National Foundation Study Shows Investment Returns Rose in 2017; Spending Rates Mixed, Gift-Giving Increased for Community Foundations
Data from the Council on Foundations-Commonfund Study (CCSF) Position Private and Community Foundations for Future Mission Support
New York, NY, August 9, 2018 – Data gathered in the 2017 Council on Foundations-Commonfund Study of Investment of Endowments for Private and Community Foundations® (CCSF) show that participating private and community foundations realized significantly higher investment returns for the 2017 fiscal year (January 1 – December 31, 2017) than they did in FY2016.
Participating private foundations reported an average FY2017 return of 15.0 percent compared with 6.4 percent in FY2016. Participating community foundations reported an average return of 15.1 percent for FY2017, up from 7.3 percent in FY2016. (All return data are reported net of fees.)
The improvement in investment returns was even sharper when compared to FY2015, when private foundations reported an average return of 0.0 percent, while participating community foundations reported a -1.8 percent average return.
FY2017 returns were the highest since FY2013, when private foundations reported an average return of 15.6 percent and community foundations reported an average return of 15.2 percent.
The effective spending rate in FY2017 rose moderately to 4.8 percent from last year’s 4.7 percent for community foundations. Among private foundations, the effective spending rate declined to 5.7 percent from 5.8 percent in FY2016.

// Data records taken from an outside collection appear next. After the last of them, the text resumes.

-- ==== Sys2Proof/Tests/Slice0.lean ====
section
/-! SUPPORT. Tests. Every expected value comes from spec/95_test_vectors.md (the vector is named beside it) or
from the rule named. The second part holds, for each obligation with hypotheses, a state and operands that meet
them. -/

namespace Sys2Proof.Tests

open Sys2Proof Sys2Proof.Machine

/-! ### Helpers -/

/-- The core of the vectors: `LOCAL_HA` 02:00:00:00:00:02, `LOCAL_PA` 10.0.0.1, just after reset. -/
def core0 : State :=
  { State.reset with
    localHA := ⟨0x02#8, 0x00#8, 0x00#8, 0x00#8, 0x00#8, 0x02#8⟩
    localPA := 0x0A000001#32 }

/-- The core whose device will answer so. -/
def device (rx : List ReadAnswer) (wr : List WriteAnswer) : State := { core0 with rxAnswers := rx, wrAnswers := wr }

/-- A core in a phase, with a port. -/
def at' (p : Phase) (q : Port) : State := { core0 with phase := p, port := q }

/-- A check on the next state; a stop fails it. -/
def nextIs (o : Out) (p : State → Bool) : Bool :=
  match o with
  | .next t => p t
  | .fault _ => false
  | .refused _ => false

/-- What an operation returned. -/
def returned (o : Out) : Option (Tagged Value) :=
  match o with
  | .next t => t.ret
  | .fault _ => none
  | .refused _ => none

/-- What the environment has seen. -/
def events (o : Out) : List Event :=
  match o with
  | .next t => t.trace
  | .fault _ => []
  | .refused _ => []

/-- Phases one after another (R150), for the register-level trace. -/
def phases : Nat → State → Out
  | 0, s => .next s
  | k + 1, s => andThen (phaseStep s) (phases k)

/-! ### Frames of spec/95_test_vectors.md section 2.5, byte by byte -/

/-- V1: 42 bytes, class `ARP_REQUEST`. -/
def v1 : List Byte :=
  [0xff#8, 0xff#8, 0xff#8, 0xff#8, 0xff#8, 0xff#8, 0x02#8, 0x00#8, 0x00#8, 0x00#8, 0x00#8, 0x01#8, 0x08#8, 0x06#8,
   0x00#8, 0x01#8, 0x08#8, 0x00#8, 0x06#8, 0x04#8, 0x00#8, 0x01#8, 0x02#8, 0x00#8, 0x00#8, 0x00#8, 0x00#8, 0x01#8,
   0x0a#8, 0x00#8, 0x00#8, 0x05#8, 0x00#8, 0x00#8, 0x00#8, 0x00#8, 0x00#8, 0x00#8, 0x0a#8, 0x00#8, 0x00#8, 0x01#8]

/-- V4: 13 bytes, class `FRAME_RUNT`. -/
def v4 : List Byte :=
  [0xff#8, 0xff#8, 0xff#8, 0xff#8, 0xff#8, 0xff#8, 0x02#8, 0x00#8, 0x00#8, 0x00#8, 0x00#8, 0x01#8, 0x08#8]

/-- V5: 14 bytes, class `ARP_SHORT_HDR`. -/
def v5 : List Byte :=
  [0xff#8, 0xff#8, 0xff#8, 0xff#8, 0xff#8, 0xff#8, 0x02#8, 0x00#8, 0x00#8, 0x00#8, 0x00#8, 0x01#8, 0x08#8, 0x06#8]

/-- V6: 21 bytes, class `ARP_SHORT_HDR`. -/
def v6 : List Byte :=
  [0xff#8, 0xff#8, 0xff#8, 0xff#8, 0xff#8, 0xff#8, 0x02#8, 0x00#8, 0x00#8, 0x00#8, 0x00#8, 0x01#8, 0x08#8, 0x06#8,
   0x00#8, 0x01#8, 0x08#8, 0x00#8, 0x06#8, 0x04#8, 0x00#8]

/-- V7: 22 bytes, class `ARP_SHORT_BODY`. -/
def v7 : List Byte :=
  [0xff#8, 0xff#8, 0xff#8, 0xff#8, 0xff#8, 0xff#8, 0x02#8, 0x00#8, 0x00#8, 0x00#8, 0x00#8, 0x01#8, 0x08#8, 0x06#8,
   0x00#8, 0x01#8, 0x08#8, 0x00#8, 0x06#8, 0x04#8, 0x00#8, 0x01#8]

/-- V8: 41 bytes, class `ARP_SHORT_BODY`. -/
def v8 : List Byte :=
  [0xff#8, 0xff#8, 0xff#8, 0xff#8, 0xff#8, 0xff#8, 0x02#8, 0x00#8, 0x00#8, 0x00#8, 0x00#8, 0x01#8, 0x08#8, 0x06#8,
   0x00#8, 0x01#8, 0x08#8, 0x00#8, 0x06#8, 0x04#8, 0x00#8, 0x01#8, 0x02#8, 0x00#8, 0x00#8, 0x00#8, 0x00#8, 0x01#8,
   0x0a#8, 0x00#8, 0x00#8, 0x05#8, 0x00#8, 0x00#8, 0x00#8, 0x00#8, 0x00#8, 0x00#8, 0x0a#8, 0x00#8, 0x00#8]

/-- V9: 18 bytes, class `FRAME_OTHER`. -/
def v9 : List Byte :=
  [0x02#8, 0x00#8, 0x00#8, 0x00#8, 0x00#8, 0x02#8, 0x02#8, 0x00#8, 0x00#8, 0x00#8, 0x00#8, 0x01#8, 0x08#8, 0x00#8,
   0x45#8, 0x00#8, 0x00#8, 0x1c#8]

/-- V11: 42 bytes, class `FRAME_OTHER`. -/
def v11 : List Byte :=
  [0xff#8, 0xff#8, 0xff#8, 0xff#8, 0xff#8, 0xff#8, 0x02#8, 0x00#8, 0x00#8, 0x00#8, 0x00#8, 0x01#8, 0x06#8, 0x08#8,
   0x00#8, 0x01#8, 0x08#8, 0x00#8, 0x06#8, 0x04#8, 0x00#8, 0x01#8, 0x02#8, 0x00#8, 0x00#8, 0x00#8, 0x00#8, 0x01#8,
   0x0a#8, 0x00#8, 0x00#8, 0x05#8, 0x00#8, 0x00#8, 0x00#8, 0x00#8, 0x00#8, 0x00#8, 0x0a#8, 0x00#8, 0x00#8, 0x01#8]
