-- ==== Sys2Proof/Machine/StLane.lean ====
section
/-! DEFINITION. The state of the Rolist and halyard lanes (chapter 4). Lanes 0 to 127 are LRX and LTX, 128 to 131 HAL. -/

namespace Sys2Proof.Machine

/-- Where a receive lane stands (Table 4.6). -/
inductive RxState where
  | disabled | noSignal | sweep | blockHunt | pennantHunt | locked | test
deriving DecidableEq, Repr

/-- The code of a receive lane's state (Table 4.6). -/
def RxState.code : RxState → Nat
  | .disabled => 0 | .noSignal => 1 | .sweep => 2 | .blockHunt => 3 | .pennantHunt => 4 | .locked => 5 | .test => 6

/-- A receive lane. `pennants` keeps bytes 2 to 6 of the last valid pennant of each type (R133); `ident` is the last
IDENT content, accepted when it comes twice. -/
structure RxLane where
  enable    : Bool := true
  auto      : Bool := true
  code      : Nat := 0x0A
  mapCheck  : Bool := true
  expectMap : Nat := 0
  state     : RxState := .disabled
  lostAt    : Nat := 0
  sweepAt   : Nat := 0
  huntAt    : Nat := 0
  ctleNow   : Nat := 0
  ber       : Bool := false
  mismatch  : Bool := false
  mapDiff   : Nat := 0
  ensign    : Bool := false
  pennants  : Table (List Byte) := []
  ident     : Option (List Byte) := none
  peer      : Word := 0#32
  timeAt    : Nat := 0
  -- block alignment (R119) and the BER interval (R121)
  huntBit   : Nat := 0
  huntGood  : Nat := 0
  winBlocks : Nat := 0
  winBad    : Nat := 0
  berBad    : Nat := 0
  recent    : List Nat := []
  -- pennant alignment (R127)
  position  : Nat := 0
  runGood   : Nat := 0
  lastType  : Nat := 0
  runBad    : Nat := 0
  -- PRBS checker (R140)
  checker   : Nat := 0
  prbsSync  : Bool := false
  prbsGood  : Nat := 0
  winBits   : Nat := 0
  winErrs   : Nat := 0
  bitRest   : Nat := 0
  cnt       : Counters := []
deriving DecidableEq, Repr

/-- Error injection in hand (R142). `next` is the instant of the next injection. -/
structure Injection where
  target   : Nat
  left     : Nat
  interval : Nat
  next     : Nat
deriving DecidableEq, Repr

/-- A transmit lane. `map` is the slot map as the flow engine writes it (version, occupancy, class codes), and `sent`
what its pennants carry (R137). -/
structure TxLane where
  enable   : Bool := true
  swing    : Nat := 5
  post     : Nat := 4
  pre      : Nat := 1
  tag      : Nat := 0
  mapVersion : Nat := 0
  classes  : List Nat := List.replicate 16 0
  sentVersion : Nat := 0
  sentClasses : List Nat := List.replicate 16 0
  frame    : Nat := 0
  bunting  : Nat := 0
  gen      : Nat := 0
  near     : Bool := false
  far      : Bool := false
  inject   : Option Injection := none
  /-- The next pennant's CRC is corrupted (R142). -/
  badCrc   : Bool := false
  seed     : Nat := 0
deriving DecidableEq, Repr

/-- The lanes. `signals` lists the receive lanes whose pins carry a signal; `ensign` is the condition of R131 with the
instant of its last change. -/
structure Lanes where
  rx      : Table RxLane := []
  tx      : Table TxLane := []
  signals : List Nat := []
  ensign  : Bool := false
  ensAt   : Nat := 0
deriving DecidableEq, Repr

end Sys2Proof.Machine
end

With the economy and stock market performing well throughout the year, 49 percent of participating community foundations reported that gifts and donations rose in FY2017, up from 34 percent reporting higher gifts in FY2016. Twenty-two percent of community foundations reported a decline in gifts, about half of the 40 percent reporting a decline in FY2016. (There is concern that gifts and donations to nonprofit institutions may be at some degree of risk in the wake of the enactment of the Tax Cuts and Jobs Act, which places limits on itemized deductions. However, this concern did not affect 2017 as the legislation was not signed into law until December 22 of that year.)
“We are gratified with stronger investment performance in FY2017, but perhaps most reassuring is the increase in trailing 10-year average annual returns. For private foundations, the good return this year boosted trailing 10-year returns to an annual average of 5.5 percent compared to last year’s 4.7 percent. For community foundations, the 10-year average annual return rose to 5.3 percent from 4.6 percent in FY2016. Even in the mid-5 percent range, returns are usually not sufficient to maintain the corpus of foundations’ endowments after spending, inflation and costs, but they offer some breathing room compared to last year,” said Gene Cochrane, Interim President and CEO of the Council on Foundations, and Mark Anson, CEO and Chief Investment Officer of Commonfund, in a joint statement. “Based on last year’s data, private foundations’ effective spending rate was significantly higher than their annual 10-year return while community foundations’ 10-year return and spending were more closely aligned. We must hope for continued good results from the global financial markets for foundations of both types to support their operations and fulfill their missions over the long term,” Cochrane and Anson added.
With 224 participating foundations representing combined assets of $104.5 billion, the Study is believed to be the most comprehensive annual survey of its kind. This is the sixth year that Commonfund Institute and the Council on Foundations – two leading organizations in the field of foundation investment and governance policies and practices – have partnered to produce this research. Download the full press release for more CCSF findings.
Please note Data within this press release is updated as of August 30, 2018 to reflect the correction to the return data by asset class in accordance with the update to the 2017 CCSF on August 30, 2018.